> _TASK INSTRUCTIONS_: Scan the entries below and count the lines holding the string "Refusal". Supply only the number.
- Opening Delimiter -
-- ==== Sys2Proof/Machine/Bands.lean ====
section
/-! DEFINITION. The Band Table (Chapter 8): BAND and SHOW, and BLINK. -/

namespace Sys2Proof.Machine

open Sys2Proof

/-- Another used band holds one of the rows top to top + height − 1 (R140). -/
def rowsTaken (bands : Table 4 Band) (k : BandIx) (top height : Nat) : Bool :=
  allBands.any (fun j =>
    decide (j ≠ k) && decide (0 < (bands.get j).height) && decide (top < (bands.get j).top + (bands.get j).height)
      && decide ((bands.get j).top < top + height))

/-- A size of double width, which a tape band may not have (R140, R142). -/
def doubleWidth (size : Fin 4) : Bool := decide (size = 1) || decide (size = 3)

/-- The tape is torn down when the band showed it (R141, R143, R166). -/
def State.leaveTape (shown : Shows) (s : State) : State := if shown = .tape then { s with tape := s.tape.tearDown } else s

/-- A BAND of height 0: the band is unused and shows NONE, OPEN, with no count, no clear pending and no unpainted marks, and
a tape it showed is torn down (R141). -/
def State.freeBand (k : BandIx) (shown : Shows) (s : State) : State :=
  ((s.clearMarksFor k).modifyBand k
    (fun b => { b with shows := .nothing, curtain := .opened, count := 0, clearPending := false })).leaveTape shown

/-- What follows from the height given and from what the band shows (R141). -/
def State.settleBand (k : BandIx) (height : Nat) (shown : Shows) (s : State) : State :=
  if height = 0 then s.freeBand k shown
  else
    match shown with
    | .nothing => s.modifyBand k (fun b => { b with curtain := .opened })
    | .board _ => s.refreshBand k
    | .tape => s.modifyBand k (fun b => { b with curtain := .opened })

/-- BAND after its length and RANGE checks (R140, R141). -/
def bandWork (r : BandReq) (s : State) : State :=
  if 0 < r.height ∧ rowsTaken s.bands r.band r.top r.height = true then s.reject Kind.band .overlap
  else if 0 < r.height ∧ (s.bands.get r.band).shows = .tape ∧ doubleWidth r.size = true then s.reject Kind.band .badState
  else
    ((s.modifyBand r.band
        (fun b => { b with top := r.top, height := r.height, size := r.size, background := r.background })).settleBand
      r.band r.height (s.bands.get r.band).shows).updateWork.ack Kind.band r.band.val

/-- BAND (R140). -/
def execBand (s : State) : Host.Outcome State Fault Refusal := request Kind.band parseBand bandWork s

/-- A SHOW is refused with BAD_STATE (R142). -/
def showRefused (bands : Table 4 Band) (k : BandIx) (target : Shows) : Bool :=
  decide ((bands.get k).height = 0)
    || (decide (target = .tape)
      && (allBands.any (fun j => decide (j ≠ k) && decide ((bands.get j).shows = .tape))
        || doubleWidth (bands.get k).size))

/-- Another band that shows the target board is set to show NONE (R143, first step). -/
def State.stealFrom (k : BandIx) (target : Shows) (s : State) (j : BandIx) : State :=
  if j ≠ k ∧ (s.bands.get j).shows = target then
    (s.clearMarksFor j).modifyBand j
      (fun b => { b with shows := .nothing, count := 0, clearPending := true, curtain := .opened })
  else s

/-- Board stealing, when the target is a board (R143, first step). -/
def State.stealBoard (k : BandIx) (target : Shows) (s : State) : State :=
  match target with
  | .board _ => allBands.foldl (State.stealFrom k target) s
  | .nothing => s
  | .tape => s

/-- Leaving a board clears the band's marks and count (R143, second step). -/
def State.leaveBoard (k : BandIx) (s : State) : State :=
  match (s.bands.get k).shows with
  | .board _ => s.clearMarksFor k
  | .nothing => s
  | .tape => s

/-- Band k takes the target (R144). -/
def State.takeTarget (k : BandIx) (target : Shows) (s : State) : State :=
  match target with
  | .board b => ((s.modifyBand k (fun x => { x with shows := .board b })).refreshBand k).updateWork
  | .nothing =>
    (s.modifyBand k (fun x => { x with shows := .nothing, count := 0, clearPending := true, curtain := .opened })).updateWork
  | .tape =>
    if (s.bands.get k).shows = .tape then s
    else (s.modifyBand k (fun x => { x with shows := .tape, count := 0, curtain := .opened })).updateWork

/-- SHOW after its length and range checks (R142 to R144). -/
def showWork (r : BandIx × Shows) (s : State) : State :=
  if showRefused s.bands r.1 r.2 = true then s.reject Kind.showBand .badState
  else
    let t := (s.stealBoard r.1 r.2).leaveBoard r.1
    ((if r.2 = .tape then t else t.leaveTape (s.bands.get r.1).shows).takeTarget r.1 r.2).ack Kind.showBand r.1.val

/-- SHOW (R142). -/
def execShowBand (s : State) : Host.Outcome State Fault Refusal := request Kind.showBand parseShow showWork s

/-- BLINK: the period clamped into 2..30, the count 0, the phase kept (R152). -/
def execBlink (s : State) : Host.Outcome State Fault Refusal :=
  request Kind.blink (oneClamped 2 30)
    (fun period t =>
      { t with raster := { t.raster with blinkPeriod := period, blinkCount := 0 } }.ack Kind.blink period) s

end Sys2Proof.Machine
end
- Closing Delimiter -
> _ANSWER FOR THIS EXERCISE_: 3